1

I have always used rawurlencode to store user entered data into my mysql databases. The main reason I do this is so that stroing foreign characters is very simple I find. I'd then use rawurldecode to retrieve and display the data.

I read somewhere that rawurlencode was not meant for this purpose. Are there any disadvantages to what I'm doing?


So let's say I have a German address with many characters like umlauts etc. What is the simplest way to store this in a mysql database with no risks of it coming out wrong and being searchable using a search script? So far rawurelencode has been excellent for our system. Perhaps the practise can be improved upon by only encoding foreign letters and not common characters like spaces etc, which is a waste of space I totally agree.

4

3 回答 3

1

当然有。

让我们从实际开始:对于一大类字符,您为每个数据字节花费 3 个字节的存储空间。(当然还有 RFC)的描述rawurlencode说这些字符是

除 -_.~ 之外的所有非字母数字字符

这意味着总共有 26 + 26 + 10(字母数字)+ 4(特殊例外)= 66 个字符,您不会为此浪费空间。

然后还有逻辑上的缺点:您不是存储数据本身,而是针对 URL 定制的数据表示。除非数据本身是 URL,否则您不应该这样做。

于 2012-04-20T11:03:30.610 回答
0
  • I am using a fork to eat a soup
  • I am using money bills to fire the coals for BBQ
  • I am using a kettle to boil eggs.
  • I am using a microscope to hammer the nails.

Are there any disadvantages to what I'm doing?

YES

You are using a tool not on purpose. This is always a disadvantage.

A sane human being alway using a tool that is intended for the certain job. Not some randomly picked one. Especially if there is no shortage in the right tool supply.

URL encoding is not intended to be used with database, as one can tell from the name. That's alone reason enough for the sane developer. Take a look around: find the proper tool.

There is a thing called "common sense" - a thing widely used in the regular life but for some reason always absent in the php world.
A common sense can warn us: if we're using a wrong tool, it may spoil the work. Sooner or later it will spoil it. No need to ask for the certain details - it's a general rule. We are learning this rule at about age of 5.

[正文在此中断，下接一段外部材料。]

-- PWR_STAT, offset 0x08C, Hall (02_clocks_reset_states.md)
def PWR_STAT_STATE : Field := ⟨0x8C, 0, 3, .ro, 0, 0, 7⟩
def PWR_STAT_PENDING : Field := ⟨0x8C, 3, 1, .ro, 0, 0, 1⟩
def PWR_STAT_BOOT_DONE : Field := ⟨0x8C, 4, 1, .ro, 0, 0, 1⟩
def PWR_STAT_REFUSE : Field := ⟨0x8C, 5, 3, .rc, 0, 0, 7⟩
def PWR_STAT_ABORTED : Field := ⟨0x8C, 8, 1, .rc, 0, 0, 1⟩

-- WAKE_EN, offset 0x090, Hall (02_clocks_reset_states.md)
def WAKE_EN_WAKE_PIN : Field := ⟨0x90, 0, 1, .rw, 1, 0, 1⟩
def WAKE_EN_CC : Field := ⟨0x90, 1, 1, .rw, 1, 0, 1⟩
def WAKE_EN_TW : Field := ⟨0x90, 2, 4, .rw, 15, 0, 15⟩
def WAKE_EN_KEY : Field := ⟨0x90, 6, 1, .rw, 1, 0, 1⟩
def WAKE_EN_ALARM : Field := ⟨0x90, 7, 1, .rw, 0, 0, 1⟩
def WAKE_EN_HL : Field := ⟨0x90, 8, 1, .rw, 1, 0, 1⟩
def WAKE_EN_PORCH : Field := ⟨0x90, 9, 1, .rw, 1, 0, 1⟩

-- WAKE_CAUSE, offset 0x094, Hall (02_clocks_reset_states.md)
def WAKE_CAUSE_WAKE_PIN : Field := ⟨0x94, 0, 1, .rc, 0, 0, 1⟩
def WAKE_CAUSE_CC : Field := ⟨0x94, 1, 1, .rc, 0, 0, 1⟩
def WAKE_CAUSE_TW : Field := ⟨0x94, 2, 4, .rc, 0, 0, 15⟩
def WAKE_CAUSE_KEY : Field := ⟨0x94, 6, 1, .rc, 0, 0, 1⟩
def WAKE_CAUSE_ALARM : Field := ⟨0x94, 7, 1, .rc, 0, 0, 1⟩
def WAKE_CAUSE_FIRE : Field := ⟨0x94, 8, 1, .rc, 0, 0, 1⟩
def WAKE_CAUSE_HL : Field := ⟨0x94, 9, 1, .rc, 0, 0, 1⟩
def WAKE_CAUSE_PORCH : Field := ⟨0x94, 10, 1, .rc, 0, 0, 1⟩
def WAKE_CAUSE_SLOW_SWITCH : Field := ⟨0x94, 11, 1, .rc, 0, 0, 1⟩
def WAKE_CAUSE_CC_PORT : Field := ⟨0x94, 12, 6, .rc, 0, 0, 63⟩

-- WAKE_ALARM, offset 0x098, Hall (02_clocks_reset_states.md)
def WAKE_ALARM_COMPARE : Field := ⟨0x98, 0, 32, .rw, 0, 0, 0xffffffff⟩

-- RESET_CAUSE, offset 0x09C, Hall (02_clocks_reset_states.md)
def RESET_CAUSE_AON_POR : Field := ⟨0x9C, 0, 1, .rc, 1, 0, 1⟩
def RESET_CAUSE_BOR_CORE : Field := ⟨0x9C, 1, 1, .rc, 0, 0, 1⟩
def RESET_CAUSE_BOR_IO : Field := ⟨0x9C, 2, 1, .rc, 0, 0, 1⟩
def RESET_CAUSE_BOR_A : Field := ⟨0x9C, 3, 1, .rc, 0, 0, 1⟩
def RESET_CAUSE_PIN : Field := ⟨0x9C, 4, 1, .rc, 0, 0, 1⟩
def RESET_CAUSE_WDT : Field := ⟨0x9C, 5, 1, .rc, 0, 0, 1⟩
def RESET_CAUSE_CLK_FAIL : Field := ⟨0x9C, 6, 1, .rc, 0, 0, 1⟩
def RESET_CAUSE_SOFT : Field := ⟨0x9C, 7, 1, .rc, 0, 0, 1⟩
def RESET_CAUSE_DEBUG : Field := ⟨0x9C, 8, 1, .rc, 0, 0, 1⟩
def RESET_CAUSE_STANDBY_EXIT : Field := ⟨0x9C, 9, 1, .rc, 0, 0, 1⟩

-- PLAN_STAT, offset 0x280, Hall (03_plan_image.md)
def PLAN_STAT_APPLIED : Field := ⟨0x280, 0, 1, .ro, 0, 0, 1⟩
def PLAN_STAT_SLOT : Field := ⟨0x280, 1, 1, .ro, 0, 0, 1⟩
def PLAN_STAT_PAIR_MODE : Field := ⟨0x280, 2, 1, .ro, 0, 0, 1⟩
def PLAN_STAT_REASON0 : Field := ⟨0x280, 8, 8, .ro, 255, 0, 255⟩
def PLAN_STAT_REASON1 : Field := ⟨0x280, 16, 8, .ro, 255, 0, 255⟩

-- PLAN_ID, offset 0x284, Hall (03_plan_image.md)
def PLAN_ID_ID : Field := ⟨0x284, 0, 32, .ro, 0, 0, 0xffffffff⟩

-- PLAN_REV, offset 0x288, Hall (03_plan_image.md)
def PLAN_REV_REV : Field := ⟨0x288, 0, 32, .ro, 0, 0, 0xffffffff⟩

-- PLAN_FMT, offset 0x28C, Hall (03_plan_image.md)
def PLAN_FMT_MAJOR : Field := ⟨0x28C, 0, 8, .ro, 0, 0, 255⟩
def PLAN_FMT_MINOR : Field := ⟨0x28C, 8, 8, .ro, 0, 0, 255⟩
def PLAN_FMT_SCHEMA : Field := ⟨0x28C, 16, 16, .ro, 0, 0, 65535⟩

-- PLAN_RD_ADDR, offset 0x290, Hall (03_plan_image.md)
def PLAN_RD_ADDR_ADDR : Field := ⟨0x290, 2, 18, .rw, 0, 0, 262143⟩

-- PLAN_RD_DATA, offset 0x294, Hall (03_plan_image.md)
def PLAN_RD_DATA_DATA : Field := ⟨0x294, 0, 32, .ro, 0, 0, 0xffffffff⟩

-- ERR_LOC0, offset 0x298, Hall (03_plan_image.md)
def ERR_LOC0_OFFSET : Field := ⟨0x298, 0, 24, .ro, 0, 0, 16777215⟩
def ERR_LOC0_TYPE : Field := ⟨0x298, 24, 8, .ro, 0, 0, 255⟩

-- ERR_LOC1, offset 0x29C, Hall (03_plan_image.md)
def ERR_LOC1_OFFSET : Field := ⟨0x29C, 0, 24, .ro, 0, 0, 16777215⟩
def ERR_LOC1_TYPE : Field := ⟨0x29C, 24, 8, .ro, 0, 0, 255⟩

-- CC_TIMING, offset 0x040, Room (04_attach_and_cc.md)
def CC_TIMING_TCCDB : Field := ⟨0x40, 0, 8, .rw, 150, 100, 200⟩
def CC_TIMING_TPDDB : Field := ⟨0x40, 8, 5, .rw, 15, 10, 20⟩
def CC_TIMING_TTRYDB : Field := ⟨0x40, 16, 5, .rw, 15, 10, 20⟩
def CC_TIMING_TERR : Field := ⟨0x40, 24, 8, .rw, 25, 25, 100⟩

-- CC_DRP, offset 0x044, Room (04_attach_and_cc.md)
def CC_DRP_TDRP : Field := ⟨0x44, 0, 7, .rw, 75, 50, 100⟩
def CC_DRP_DUTY : Field := ⟨0x44, 8, 7, .rw, 50, 30, 70⟩
def CC_DRP_TDRPTRY : Field := ⟨0x44, 16, 8, .rw, 100, 75, 150⟩

-- CC_CMD, offset 0x048, Room (04_attach_and_cc.md)
def CC_CMD_ERROR_RECOVERY : Field := ⟨0x48, 0, 1, .wo, 0, 0, 1⟩

-- CC_STAT, offset 0x04C, Room (04_attach_and_cc.md)
def CC_STAT_ASTATE : Field := ⟨0x4C, 0, 4, .ro, 0, 0, 15⟩
def CC_STAT_ORIENT : Field := ⟨0x4C, 4, 1, .ro, 0, 0, 1⟩
def CC_STAT_ORIENT_VALID : Field := ⟨0x4C, 5, 1, .ro, 0, 0, 1⟩
def CC_STAT_PARTNER : Field := ⟨0x4C, 6, 3, .ro, 0, 0, 7⟩
def CC_STAT_RP_SEEN : Field := ⟨0x4C, 9, 2, .ro, 0, 0, 3⟩
def CC_STAT_RP_ADV : Field := ⟨0x4C, 11, 2, .ro, 0, 0, 3⟩
def CC_STAT_VCONN_ON : Field := ⟨0x4C, 13, 1, .ro, 0, 0, 1⟩
def CC_STAT_VCONN_LOCK : Field := ⟨0x4C, 14, 1, .ro, 0, 0, 1⟩
def CC_STAT_BUDGET_WAIT : Field := ⟨0x4C, 15, 1, .ro, 0, 0, 1⟩
def CC_STAT_CC1_ISOL : Field := ⟨0x4C, 16, 1, .ro, 0, 0, 1⟩
def CC_STAT_CC2_ISOL : Field := ⟨0x4C, 17, 1, .ro, 0, 0, 1⟩
def CC_STAT_VBUS_SAFE0 : Field := ⟨0x4C, 18, 1, .ro, 0, 0, 1⟩
def CC_STAT_VBUS_PRESENT : Field := ⟨0x4C, 19, 1, .ro, 0, 0, 1⟩
def CC_STAT_MIRRORED : Field := ⟨0x4C, 20, 1, .ro, 0, 0, 1⟩

-- CC_LEVEL, offset 0x050, Room (04_attach_and_cc.md)
def CC_LEVEL_CC1_LVL : Field := ⟨0x50, 0, 3, .ro, 4, 0, 7⟩
def CC_LEVEL_CC2_LVL : Field := ⟨0x50, 3, 3, .ro, 4, 0, 7⟩
def CC_LEVEL_CC1_OV : Field := ⟨0x50, 6, 1, .ro, 0, 0, 1⟩
def CC_LEVEL_CC2_OV : Field := ⟨0x50, 7, 1, .ro, 0, 0, 1⟩

-- VCONN_CTRL, offset 0x054, Room (04_attach_and_cc.md)
def VCONN_CTRL_EN : Field := ⟨0x54, 0, 1, .rw, 0, 0, 1⟩
def VCONN_CTRL_AUTO : Field := ⟨0x54, 1, 1, .rw, 1, 0, 1⟩

-- CC_EVENT, offset 0x058, Room (04_attach_and_cc.md)
def CC_EVENT_ATTACH_SRC : Field := ⟨0x58, 0, 1, .w1c, 0, 0, 1⟩
def CC_EVENT_ATTACH_SNK : Field := ⟨0x58, 1, 1, .w1c, 0, 0, 1⟩
def CC_EVENT_DETACH : Field := ⟨0x58, 2, 1, .w1c, 0, 0, 1⟩
def CC_EVENT_RP_CHANGE : Field := ⟨0x58, 3, 1, .w1c, 0, 0, 1⟩
def CC_EVENT_PARTNER_CHANGE : Field := ⟨0x58, 4, 1, .w1c, 0, 0, 1⟩
def CC_EVENT_DEBUG_ACC : Field := ⟨0x58, 5, 1, .w1c, 0, 0, 1⟩
def CC_EVENT_AUDIO_ACC : Field := ⟨0x58, 6, 1, .w1c, 0, 0, 1⟩
def CC_EVENT_VCONN_OC : Field := ⟨0x58, 7, 1, .w1c, 0, 0, 1⟩
def CC_EVENT_CC_OV : Field := ⟨0x58, 8, 1, .w1c, 0, 0, 1⟩
def CC_EVENT_BUDGET_WAIT : Field := ⟨0x58, 9, 1, .w1c, 0, 0, 1⟩

-- PD_CFG, offset 0x080, Room (05_pd_protocol.md)
def PD_CFG_MAX_REV : Field := ⟨0x80, 0, 2, .rw, 0, 0, 3⟩
def PD_CFG_AUTO_SR : Field := ⟨0x80, 2, 1, .rw, 1, 0, 1⟩
def PD_CFG_CABLE_AUTO : Field := ⟨0x80, 3, 1, .rw, 1, 0, 1⟩
def PD_CFG_CABLE_TRIES : Field := ⟨0x80, 4, 5, .rw, 20, 1, 20⟩
def PD_CFG_BIST_EN : Field := ⟨0x80, 9, 1, .rw, 0, 0, 1⟩
def PD_CFG_EPR_KA_AUTO : Field := ⟨0x80, 10, 1, .rw, 1, 0, 1⟩
def PD_CFG_EXT_RX_PTR : Field := ⟨0x80, 12, 10, .rw, 958, 0, 958⟩

-- PD_STAT, offset 0x084, Room (05_pd_protocol.md)
def PD_STAT_REV_SOP : Field := ⟨0x84, 0, 2, .ro, 0, 0, 3⟩
def PD_STAT_REV_SOPP : Field := ⟨0x84, 2, 2, .ro, 0, 0, 3⟩
def PD_STAT_REV_SOPPP : Field := ⟨0x84, 4, 2, .ro, 0, 0, 3⟩
def PD_STAT_EXPLICIT : Field := ⟨0x84, 6, 1, .ro, 0, 0, 1⟩
def PD_STAT_EPR_ACTIVE : Field := ⟨0x84, 7, 1, .ro, 0, 0, 1⟩
def PD_STAT_HR_ACTIVE : Field := ⟨0x84, 8, 1, .ro, 0, 0, 1⟩
def PD_STAT_DATA_ROLE : Field := ⟨0x84, 9, 1, .ro, 0, 0, 1⟩
def PD_STAT_SINKTX : Field := ⟨0x84, 10, 1, .ro, 0, 0, 1⟩
def PD_STAT_CABLE_STATE : Field := ⟨0x84, 11, 3, .ro, 0, 0, 7⟩
def PD_STAT_HR_COUNT : Field := ⟨0x84, 14, 2, .ro, 0, 0, 3⟩
def PD_STAT_RXQ_COUNT : Field := ⟨0x84, 16, 3, .ro, 0, 0, 7⟩
def PD_STAT_VDMIN_COUNT : Field := ⟨0x84, 19, 2, .ro, 0, 0, 3⟩
def PD_STAT_HVDM_STATE : Field := ⟨0x84, 21, 3, .ro, 0, 0, 7⟩
def PD_STAT_BIST : Field := ⟨0x84, 24, 1, .ro, 0, 0, 1⟩

-- PD_CMD, offset 0x088, Room (05_pd_protocol.md)
def PD_CMD_HARD_RESET : Field := ⟨0x88, 0, 1, .wo, 0, 0, 1⟩
def PD_CMD_CABLE_RESET : Field := ⟨0x88, 1, 1, .wo, 0, 0, 1⟩
def PD_CMD_CABLE_DISC : Field := ⟨0x88, 2, 1, .wo, 0, 0, 1⟩
def PD_CMD_RX_POP : Field := ⟨0x88, 3, 1, .wo, 0, 0, 1⟩
def PD_CMD_VDM_POP : Field := ⟨0x88, 4, 1, .wo, 0, 0, 1⟩
def PD_CMD_TX_RELEASE : Field := ⟨0x88, 5, 1, .wo, 0, 0, 1⟩
def PD_CMD_TX_WITHDRAW : Field := ⟨0x88, 6, 1, .wo, 0, 0, 1⟩
def PD_CMD_AMS_END : Field := ⟨0x88, 7, 1, .wo, 0, 0, 1⟩
def PD_CMD_HVDM_SEND : Field := ⟨0x88, 8, 1, .wo, 0, 0, 1⟩

-- PD_EVENT, offset 0x08C, Room (05_pd_protocol.md)
def PD_EVENT_RX : Field := ⟨0x8C, 0, 1, .w1c, 0, 0, 1⟩
def PD_EVENT_TX_DONE : Field := ⟨0x8C, 1, 1, .w1c, 0, 0, 1⟩
def PD_EVENT_TX_REJ : Field := ⟨0x8C, 2, 1, .w1c, 0, 0, 1⟩
def PD_EVENT_TX_HELD : Field := ⟨0x8C, 3, 1, .w1c, 0, 0, 1⟩
def PD_EVENT_HR_RX : Field := ⟨0x8C, 4, 1, .w1c, 0, 0, 1⟩
def PD_EVENT_HR_TX : Field := ⟨0x8C, 5, 1, .w1c, 0, 0, 1⟩
def PD_EVENT_SR_RX : Field := ⟨0x8C, 6, 1, .w1c, 0, 0, 1⟩
def PD_EVENT_CABLE_DONE : Field := ⟨0x8C, 7, 1, .w1c, 0, 0, 1⟩
def PD_EVENT_CHUNK_ERR : Field := ⟨0x8C, 8, 1, .w1c, 0, 0, 1⟩
def PD_EVENT_RX_BUSY : Field := ⟨0x8C, 9, 1, .w1c, 0, 0, 1⟩
def PD_EVENT_VDM_IN : Field := ⟨0x8C, 10, 1, .w1c, 0, 0, 1⟩
def PD_EVENT_HVDM_DONE : Field := ⟨0x8C, 11, 1, .w1c, 0, 0, 1⟩
def PD_EVENT_AUTO_REPLY : Field := ⟨0x8C, 12, 1, .w1c, 0, 0, 1⟩
def PD_EVENT_KA_MISS : Field := ⟨0x8C, 13, 1, .w1c, 0, 0, 1⟩
def PD_EVENT_REV_SET : Field := ⟨0x8C, 14, 1, .w1c, 0, 0, 1⟩
def PD_EVENT_ERR_RECOVERY : Field := ⟨0x8C, 15, 1, .w1c, 0, 0, 1⟩

-- TX_STAT, offset 0x090, Room (05_pd_protocol.md)
def TX_STAT_STATE : Field := ⟨0x90, 0, 4, .ro, 0, 0, 15⟩
def TX_STAT_TRIES : Field := ⟨0x90, 4, 2, .ro, 0, 0, 3⟩
def TX_STAT_MSGID : Field := ⟨0x90, 6, 3, .ro, 0, 0, 7⟩
def TX_STAT_REJ_CODE : Field := ⟨0x90, 10, 4, .ro, 0, 0, 15⟩

-- PD_ERRCNT, offset 0x094, Room (05_pd_protocol.md)
def PD_ERRCNT_CRC_ERR : Field := ⟨0x94, 0, 8, .rc, 0, 0, 255⟩
def PD_ERRCNT_TRUNC : Field := ⟨0x94, 8, 8, .rc, 0, 0, 255⟩
def PD_ERRCNT_DUP : Field := ⟨0x94, 16, 8, .rc, 0, 0, 255⟩
def PD_ERRCNT_RX_BUSY : Field := ⟨0x94, 24, 8, .rc, 0, 0, 255⟩

-- CABLE_IDH, offset 0x098, Room (05_pd_protocol.md)
def CABLE_IDH_IDH : Field := ⟨0x98, 0, 32, .ro, 0, 0, 0xffffffff⟩

-- CABLE_VDO, offset 0x09C, Room (05_pd_protocol.md)
def CABLE_VDO_VDO1 : Field := ⟨0x9C, 0, 32, .ro, 0, 0, 0xffffffff⟩

-- DISC_ID, offset 0x0A0, Room (05_pd_protocol.md)
def DISC_ID_VID : Field := ⟨0xA0, 0, 16, .rw, 15005, 0, 65535⟩
def DISC_ID_PID : Field := ⟨0xA0, 16, 16, .rw, 0, 0, 65535⟩

-- VIN0, offset 0x0C0, Room (05_pd_protocol.md)
def VIN0_HDR : Field := ⟨0xC0, 0, 16, .ro, 0, 0, 65535⟩
def VIN0_VALID : Field := ⟨0xC0, 16, 1, .ro, 0, 0, 1⟩

-- VIN1–VIN7, offset 0x0C4–0x0DC, Room (05_pd_protocol.md)
def VINN_DO : Field := ⟨0xC4, 0, 32, .ro, 0, 0, 0xffffffff⟩

-- HV0, offset 0x0E0, Room (05_pd_protocol.md)
def HV0_HDR : Field := ⟨0xE0, 0, 16, .rw, 0, 0, 65535⟩

-- HV1–HV7, offset 0x0E4–0x0FC, Room (05_pd_protocol.md)
def HVN_DO : Field := ⟨0xE4, 0, 32, .rw, 0, 0, 0xffffffff⟩

-- TXW0, offset 0x100, Room (05_pd_protocol.md)
def TXW0_HDR : Field := ⟨0x100, 0, 16, .rw, 0, 0, 65535⟩
def TXW0_SOP : Field := ⟨0x100, 16, 2, .rw, 0, 0, 3⟩
def TXW0_INITIATE : Field := ⟨0x100, 18, 1, .rw, 0, 0, 1⟩
def TXW0_SEND : Field := ⟨0x100, 19, 1, .rw, 0, 0, 1⟩
def TXW0_EXT_PTR : Field := ⟨0x100, 22, 10, .rw, 0, 0, 1023⟩

-- TXW1–TXW7, offset 0x104–0x11C, Room (05_pd_protocol.md)
def TXWN_DO : Field := ⟨0x104, 0, 32, .rw, 0, 0, 0xffffffff⟩

-- RXW0, offset 0x120, Room (05_pd_protocol.md)
def RXW0_HDR : Field := ⟨0x120, 0, 16, .ro, 0, 0, 65535⟩
def RXW0_SOP : Field := ⟨0x120, 16, 2, .ro, 0, 0, 3⟩
def RXW0_EXT : Field := ⟨0x120, 18, 1, .ro, 0, 0, 1⟩
def RXW0_VALID : Field := ⟨0x120, 19, 1, .ro, 0, 0, 1⟩

-- RXW1–RXW7, offset 0x124–0x13C, Room (05_pd_protocol.md)
def RXWN_DO : Field := ⟨0x124, 0, 32, .ro, 0, 0, 0xffffffff⟩

-- NEG_CTRL, offset 0x140, Room (06_contracts_roles.md)
def NEG_CTRL_TYPE : Field := ⟨0x140, 0, 3, .rw, 0, 0, 7⟩
def NEG_CTRL_POS : Field := ⟨0x140, 3, 4, .rw, 0, 0, 15⟩
def NEG_CTRL_VALID : Field := ⟨0x140, 7, 1, .rw, 0, 0, 1⟩

-- NEG_VI, offset 0x144, Room (06_contracts_roles.md)
def NEG_VI_MV : Field := ⟨0x144, 0, 16, .rw, 0, 0, 65535⟩
def NEG_VI_MA : Field := ⟨0x144, 16, 13, .rw, 0, 0, 8191⟩

-- CON_STAT, offset 0x148, Room (06_contracts_roles.md)
def CON_STAT_TYPE : Field := ⟨0x148, 0, 3, .ro, 0, 0, 7⟩
def CON_STAT_POS : Field := ⟨0x148, 3, 4, .ro, 0, 0, 15⟩
def CON_STAT_SWAP : Field := ⟨0x148, 7, 3, .ro, 0, 0, 7⟩
def CON_STAT_STEP : Field := ⟨0x148, 10, 4, .ro, 0, 0, 15⟩
def CON_STAT_HR_SEQ : Field := ⟨0x148, 14, 1, .ro, 0, 0, 1⟩
def CON_STAT_RAMPING : Field := ⟨0x148, 15, 1, .ro, 0, 0, 1⟩
def CON_STAT_SETTLED : Field := ⟨0x148, 16, 1, .ro, 0, 0, 1⟩
def CON_STAT_GATE : Field := ⟨0x148, 17, 4, .ro, 0, 0, 15⟩
def CON_STAT_GIVEUP : Field := ⟨0x148, 21, 1, .ro, 0, 0, 1⟩
def CON_STAT_ENFORCED : Field := ⟨0x148, 22, 1, .ro, 0, 0, 1⟩
def CON_STAT_FRS_READY : Field := ⟨0x148, 23, 1, .ro, 0, 0, 1⟩

-- CON_VI, offset 0x14C, Room (06_contracts_roles.md)
def CON_VI_MV : Field := ⟨0x14C, 0, 16, .ro, 0, 0, 65535⟩
def CON_VI_MA : Field := ⟨0x14C, 16, 13, .ro, 0, 0, 8191⟩

-- CON_LIM, offset 0x150, Room (06_contracts_roles.md)
def CON_LIM_ILIM : Field := ⟨0x150, 0, 13, .ro, 0, 0, 8191⟩
def CON_LIM_CAUSE : Field := ⟨0x150, 13, 3, .ro, 0, 0, 7⟩
def CON_LIM_VLIM : Field := ⟨0x150, 16, 16, .ro, 0, 0, 65535⟩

Why not to use it while playing with some web thingies too?

Why not to ask yourself a question:

What's wrong with storing foreign characters at all?

urlencode makes stroing foreign characters very simple

Any hardships you encountered without urlencode?

Although I feel that common sense should be enough to answer the question, people always look for the "omen", the proof. Here you are:

Database's job is not limited to just storing and retrieving data. A plain text file can handle such a primitive task as well.
Data manipulations is what we are using databases for.
Most widely used ones are sorting and filtering.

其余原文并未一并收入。